# [Input material]
━━━━━━

/-- The registers of a block LDR beside the common ones. -/
def rowsLdr : List RegRow := [
  ⟨"LDR_STALL_MASK", 0x100, 24, 0x8, 1, 0x8,
    [⟨"GOOD", 56, 6, .ro, 0, false⟩,
     ⟨"COUNT", 50, 6, .ro, 0, false⟩,
     ⟨"MASK", 0, 48, .rwl, 0, false⟩]⟩,
  ⟨"LDR_STATUS", 0x200, 8, 0x8, 1, 0x8,
    [⟨"RECORD", 16, 32, .ro, 0, false⟩,
     ⟨"DONE", 4, 1, .ro, 0, false⟩,
     ⟨"STATUS", 0, 4, .ro, 0, false⟩]⟩]

/-- The register map of a block, the common registers first. -/
def Blk.rows : Blk → List RegRow
  | .stl => commonRows ++ rowsStl
  | .spd => commonRows ++ rowsSpd
  | .arr => commonRows ++ rowsArr
  | .vec => commonRows ++ rowsVec
  | .lft => commonRows ++ rowsLft
  | .net => commonRows ++ rowsNet
  | .lnk => commonRows ++ rowsLnk
  | .pcr => commonRows ++ rowsPcr
  | .fab => commonRows ++ rowsFab
  | .srv => commonRows ++ rowsSrv
  | .yok => commonRows ++ rowsYok
  | .sec => commonRows ++ rowsSec
  | .err => commonRows ++ rowsErr
  | .pwr => commonRows ++ rowsPwr
  | .hst => commonRows ++ rowsHst
  | .tck => commonRows ++ rowsTck
  | .ldr => commonRows ++ rowsLdr

/-- A field of one register instance by its BAR0 address. -/
structure Fld where
  addr : Nat
  lo : Nat
  width : Nat
  deriving DecidableEq, Repr

/-! Register addresses and fields by the names of the spec. The first argument of a register of a barn, an edge
or a host port is the block number. -/

namespace R

def BLK_ID (base : Nat) : Nat := base + 0x0
def BLK_CTRL (base : Nat) : Nat := base + 0x8
def BLK_STATUS (base : Nat) : Nat := base + 0x10
def CFG_REF (base : Nat) : Nat := base + 0x18
def CFG_CRC (base : Nat) : Nat := base + 0x20
def BLK_COUNT (base : Nat) : Nat := base + 0x28
def STL_CORE (b : Nat) (i : Nat) : Nat := 0x100 + 0x100000 * b + 0x8 * i
def STL_QFILL (b : Nat) (i : Nat) : Nat := 0x400 + 0x100000 * b + 0x8 * i
def STL_STARVE (b : Nat) (i : Nat) : Nat := 0x700 + 0x100000 * b + 0x8 * i
def STL_FAULT (b : Nat) (i : Nat) : Nat := 0xa00 + 0x100000 * b + 0x8 * i
def STL_SHAPE_ENTRY (b : Nat) (i : Nat) (k : Nat) : Nat := 0x1000 + 0x100000 * b + 0x80 * i + 0x8 * k
def SPD_DMA (b : Nat) (i : Nat) : Nat := 0x10100 + 0x100000 * b + 0x8 * i
def SPD_ERRCNT (b : Nat) (i : Nat) : Nat := 0x10400 + 0x100000 * b + 0x8 * i
def SPD_ERRADDR (b : Nat) (i : Nat) : Nat := 0x10700 + 0x100000 * b + 0x8 * i
def SPD_CLEAR (b : Nat) : Nat := 0x10a00 + 0x100000 * b
def ARR_STATE (b : Nat) (i : Nat) : Nat := 0x20100 + 0x100000 * b + 0x8 * i
def ARR_COUNT (b : Nat) (i : Nat) : Nat := 0x20400 + 0x100000 * b + 0x8 * i
def ARR_ACTIVE (b : Nat) (i : Nat) : Nat := 0x20700 + 0x100000 * b + 0x8 * i
def ARR_SAT (b : Nat) (i : Nat) : Nat := 0x20a00 + 0x100000 * b + 0x8 * i
def VEC_STATE (b : Nat) (i : Nat) : Nat := 0x30100 + 0x100000 * b + 0x8 * i
def VEC_COUNT (b : Nat) (i : Nat) : Nat := 0x30400 + 0x100000 * b + 0x8 * i
def VEC_ACTIVE (b : Nat) (i : Nat) : Nat := 0x30700 + 0x100000 * b + 0x8 * i
def VEC_SPECIAL (b : Nat) (i : Nat) : Nat := 0x30a00 + 0x100000 * b + 0x8 * i
def LFT_CTRL (b : Nat) : Nat := 0x40100 + 0x100000 * b
def LFT_BANK_STATE (b : Nat) (i : Nat) : Nat := 0x40200 + 0x100000 * b + 0x8 * i
def LFT_REFRESH (b : Nat) : Nat := 0x40300 + 0x100000 * b
def LFT_ACTIVE (b : Nat) : Nat := 0x40308 + 0x100000 * b
def LFT_ERRCNT (b : Nat) : Nat := 0x40310 + 0x100000 * b
def LFT_ERRADDR (b : Nat) : Nat := 0x40318 + 0x100000 * b
def LFT_RESEND (b : Nat) : Nat := 0x40320 + 0x100000 * b
def LFT_SPARES (b : Nat) : Nat := 0x40328 + 0x100000 * b
def NET_CTRL (b : Nat) : Nat := 0x50100 + 0x100000 * b
def NET_RESEND (b : Nat) : Nat := 0x50108 + 0x100000 * b
def NET_ERRADDR (b : Nat) : Nat := 0x50110 + 0x100000 * b
def NET_SLOT_SEL (b : Nat) : Nat := 0x50118 + 0x100000 * b
def NET_SLOT_DATA0 (b : Nat) : Nat := 0x50120 + 0x100000 * b
def NET_SLOT_DATA1 (b : Nat) : Nat := 0x50128 + 0x100000 * b
def NET_LINK_SCHED (b : Nat) (i : Nat) : Nat := 0x50200 + 0x100000 * b + 0x8 * i
def NET_LINK_UNS (b : Nat) (i : Nat) : Nat := 0x50240 + 0x100000 * b + 0x8 * i
def NET_CREDIT (b : Nat) (i : Nat) : Nat := 0x50280 + 0x100000 * b + 0x8 * i
def LNK_PORT_CTRL (b : Nat) (i : Nat) : Nat := 0x2000100 + 0x10000 * b + 0x8 * i
def LNK_PORT_STATE (b : Nat) (i : Nat) : Nat := 0x2000140 + 0x10000 * b + 0x8 * i
def LNK_PARTNER (b : Nat) (i : Nat) : Nat := 0x2000180 + 0x10000 * b + 0x8 * i
def LNK_REPLAY_CFG (b : Nat) (i : Nat) : Nat := 0x20001c0 + 0x10000 * b + 0x8 * i
def LNK_FEC (b : Nat) (i : Nat) : Nat := 0x2000200 + 0x10000 * b + 0x8 * i
def LNK_REPLAY (b : Nat) (i : Nat) : Nat := 0x2000240 + 0x10000 * b + 0x8 * i
def LNK_BYPASS (b : Nat) (i : Nat) : Nat := 0x2000280 + 0x10000 * b + 0x8 * i
def LNK_TRANSIT (b : Nat) (i : Nat) : Nat := 0x20002c0 + 0x10000 * b + 0x8 * i
def LNK_CREDIT (b : Nat) (i : Nat) (k : Nat) : Nat := 0x2000400 + 0x10000 * b + 0x20 * i + 0x8 * k
def PCR_STEP_REQ (i : Nat) : Nat := 0x3000100 + 0x8 * i
def PCR_STEP_STATE (i : Nat) : Nat := 0x3000200 + 0x8 * i
def PCR_STEP_APPLY : Nat := 0x3000300
def PCR_THROTTLE : Nat := 0x3000308
def PCR_BEAT (i : Nat) : Nat := 0x3000400 + 0x8 * i
def PCR_SLIP (i : Nat) : Nat := 0x3000500 + 0x8 * i
def PCR_HOLD (i : Nat) : Nat := 0x3000600 + 0x8 * i
def PCR_SKEW_WAIT (i : Nat) : Nat := 0x3000700 + 0x8 * i
def PCR_STALL_TIMEOUT : Nat := 0x3000800
def PCR_STIME_NS : Nat := 0x3000810
def PCR_STIME_FRAC : Nat := 0x3000818
def PCR_TIME_CTRL : Nat := 0x3000820
def PCR_TIME_RATE : Nat := 0x3000828
def PCR_TIME_STATUS : Nat := 0x3000830
def PCR_PPS_SECONDS : Nat := 0x3000838
def PCR_STIME_SET : Nat := 0x3000840
def PCR_PORT_TIME (i : Nat) : Nat := 0x3000900 + 0x8 * i
def PCR_PORT_ASYM (i : Nat) : Nat := 0x3000a00 + 0x8 * i
def PCR_JOB_BEAT (i : Nat) : Nat := 0x3000b00 + 0x8 * i
def PCR_JOB_SLIP (i : Nat) : Nat := 0x3000b40 + 0x8 * i
def PCR_JOB_LAUNCH (i : Nat) : Nat := 0x3000b80 + 0x8 * i
def FAB_ID : Nat := 0x3010100
def FAB_CTRL : Nat := 0x3010108
def FAB_TBL_SEL : Nat := 0x3010110
def FAB_TBL_DATA : Nat := 0x3010118
def FAB_RX : Nat := 0x3010120
def FAB_NOTICE : Nat := 0x3010128
def FAB_JOB_CFG (i : Nat) : Nat := 0x3010200 + 0x8 * i
def FAB_JOB_GATE (i : Nat) : Nat := 0x3010240 + 0x8 * i
def FAB_JOB_CTL (i : Nat) : Nat := 0x3010280 + 0x8 * i
def FAB_JOB_STATE (i : Nat) : Nat := 0x30102c0 + 0x8 * i
def FAB_RETAIN (i : Nat) : Nat := 0x3010300 + 0x8 * i
def SRV_CFG : Nat := 0x3020100
def SRV_SEL : Nat := 0x3020108
def SRV_DATA : Nat := 0x3020110
def SRV_PREFIX : Nat := 0x3020118
def SRV_JOB_CFG (i : Nat) : Nat := 0x3020200 + 0x8 * i
def SRV_JOB_AREA (i : Nat) : Nat := 0x3020240 + 0x8 * i
def SRV_JOB_GATE (i : Nat) : Nat := 0x3020280 + 0x8 * i
def SRV_JOB_KV (i : Nat) : Nat := 0x30202c0 + 0x8 * i
def SRV_JOB_KVLAYOUT (i : Nat) : Nat := 0x3020300 + 0x8 * i
def SRV_JOB_STATE (i : Nat) : Nat := 0x3020340 + 0x8 * i
def SRV_JOB_COUNT (i : Nat) : Nat := 0x3020380 + 0x8 * i
def SRV_SHAPE (i : Nat) (k : Nat) : Nat := 0x3020400 + 0x80 * i + 0x8 * k
def YOK_CFG : Nat := 0x3030100
def YOK_STATE : Nat := 0x3030108
def YOK_REYOKE : Nat := 0x3030110
def YOK_COUNT : Nat := 0x3030118
def YOK_JOB_CFG (i : Nat) : Nat := 0x3030200 + 0x8 * i
def YOK_JOB_AREA (i : Nat) : Nat := 0x3030240 + 0x8 * i
def YOK_JOB_CTL (i : Nat) : Nat := 0x3030280 + 0x8 * i
def YOK_JOB_STATE (i : Nat) : Nat := 0x30302c0 + 0x8 * i
def SEC_CTRL : Nat := 0x3040100
def SEC_SEL : Nat := 0x3040108
def SEC_DATA : Nat := 0x3040110
def SEC_SIGNER_ROLE : Nat := 0x3040118
def SEC_KEYCTX : Nat := 0x3040120
def SEC_JOB_GATE (i : Nat) : Nat := 0x3040200 + 0x8 * i
def SEC_JOB_AREA (i : Nat) : Nat := 0x3040240 + 0x8 * i
def SEC_JOB_ADAPTER (i : Nat) : Nat := 0x3040280 + 0x8 * i
def SEC_JOB_STATE (i : Nat) : Nat := 0x30402c0 + 0x8 * i
def SEC_JOB_RX (i : Nat) : Nat := 0x3040300 + 0x8 * i
def ERR_POLICY : Nat := 0x3050100
def ERR_COUNT : Nat := 0x3050108
def ERR_PRODUCER : Nat := 0x3050110
def ERR_CONSUMER : Nat := 0x3050118
def ERR_SEL : Nat := 0x3050120
def ERR_REC (i : Nat) : Nat := 0x3050140 + 0x8 * i
def PWR_PLAN_LIMIT (i : Nat) : Nat := 0x3060100 + 0x8 * i
def PWR_PLAN_STAT (i : Nat) : Nat := 0x3060200 + 0x8 * i
def HST_PORT_CFG (b : Nat) : Nat := 0x3070100 + 0x10000 * b
def HST_DEVRING_BASE (b : Nat) : Nat := 0x3070108 + 0x10000 * b
def HST_DEVRING_HDR (b : Nat) : Nat := 0x3070110 + 0x10000 * b
def HST_PORT_STATE (b : Nat) : Nat := 0x3070118 + 0x10000 * b
def HST_DMA_IN (b : Nat) : Nat := 0x3070120 + 0x10000 * b
def HST_DMA_OUT (b : Nat) : Nat := 0x3070128 + 0x10000 * b
def HST_ERRCNT (b : Nat) : Nat := 0x3070130 + 0x10000 * b
def HST_DEVCPL_BASE (b : Nat) : Nat := 0x3070138 + 0x10000 * b
def HST_CTX (b : Nat) (i : Nat) : Nat := 0x3070200 + 0x10000 * b + 0x8 * i
def HST_CTX_OUT (b : Nat) (i : Nat) : Nat := 0x3070240 + 0x10000 * b + 0x8 * i
def HST_CTX_CPL (b : Nat) (i : Nat) : Nat := 0x3070280 + 0x10000 * b + 0x8 * i
def TCK_STATE : Nat := 0x4000100
def TCK_POLICY : Nat := 0x4000108
def TCK_ENVELOPE : Nat := 0x4000110
def TCK_ALERT : Nat := 0x4000118
def TCK_LOG : Nat := 0x4000120
def TCK_TEMP (i : Nat) : Nat := 0x4000200 + 0x8 * i
def TCK_VOLT (i : Nat) : Nat := 0x4000400 + 0x8 * i
def TCK_POWER (i : Nat) : Nat := 0x4000600 + 0x8 * i
def TCK_MBX_CTL (i : Nat) : Nat := 0x4000700 + 0x8 * i
def TCK_LSP_CTL : Nat := 0x4000800
def TCK_LSP_SEL : Nat := 0x4000808
def TCK_LSP_STAT : Nat := 0x4000810
def LDR_STALL_MASK (i : Nat) : Nat := 0x4010100 + 0x8 * i
def LDR_STATUS (i : Nat) : Nat := 0x4010200 + 0x8 * i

━━━━━━

# [What you need to do]
From the records above, give again exactly the lines running from the line with "def CFG_CRC (base : Nat) : Nat := base + 0x20" to the line with "def ARR_STATE (b", inclusive.

# [Result of this exercise]
def CFG_CRC (base : Nat) : Nat := base + 0x20
def BLK_COUNT (base : Nat) : Nat := base + 0x28
def STL_CORE (b : Nat) (i : Nat) : Nat := 0x100 + 0x100000 * b + 0x8 * i
def STL_QFILL (b : Nat) (i : Nat) : Nat := 0x400 + 0x100000 * b + 0x8 * i
def STL_STARVE (b : Nat) (i : Nat) : Nat := 0x700 + 0x100000 * b + 0x8 * i
def STL_FAULT (b : Nat) (i : Nat) : Nat := 0xa00 + 0x100000 * b + 0x8 * i
def STL_SHAPE_ENTRY (b : Nat) (i : Nat) (k : Nat) : Nat := 0x1000 + 0x100000 * b + 0x80 * i + 0x8 * k
def SPD_DMA (b : Nat) (i : Nat) : Nat := 0x10100 + 0x100000 * b + 0x8 * i
def SPD_ERRCNT (b : Nat) (i : Nat) : Nat := 0x10400 + 0x100000 * b + 0x8 * i
def SPD_ERRADDR (b : Nat) (i : Nat) : Nat := 0x10700 + 0x100000 * b + 0x8 * i
def SPD_CLEAR (b : Nat) : Nat := 0x10a00 + 0x100000 * b
def ARR_STATE (b : Nat) (i : Nat) : Nat := 0x20100 + 0x100000 * b + 0x8 * i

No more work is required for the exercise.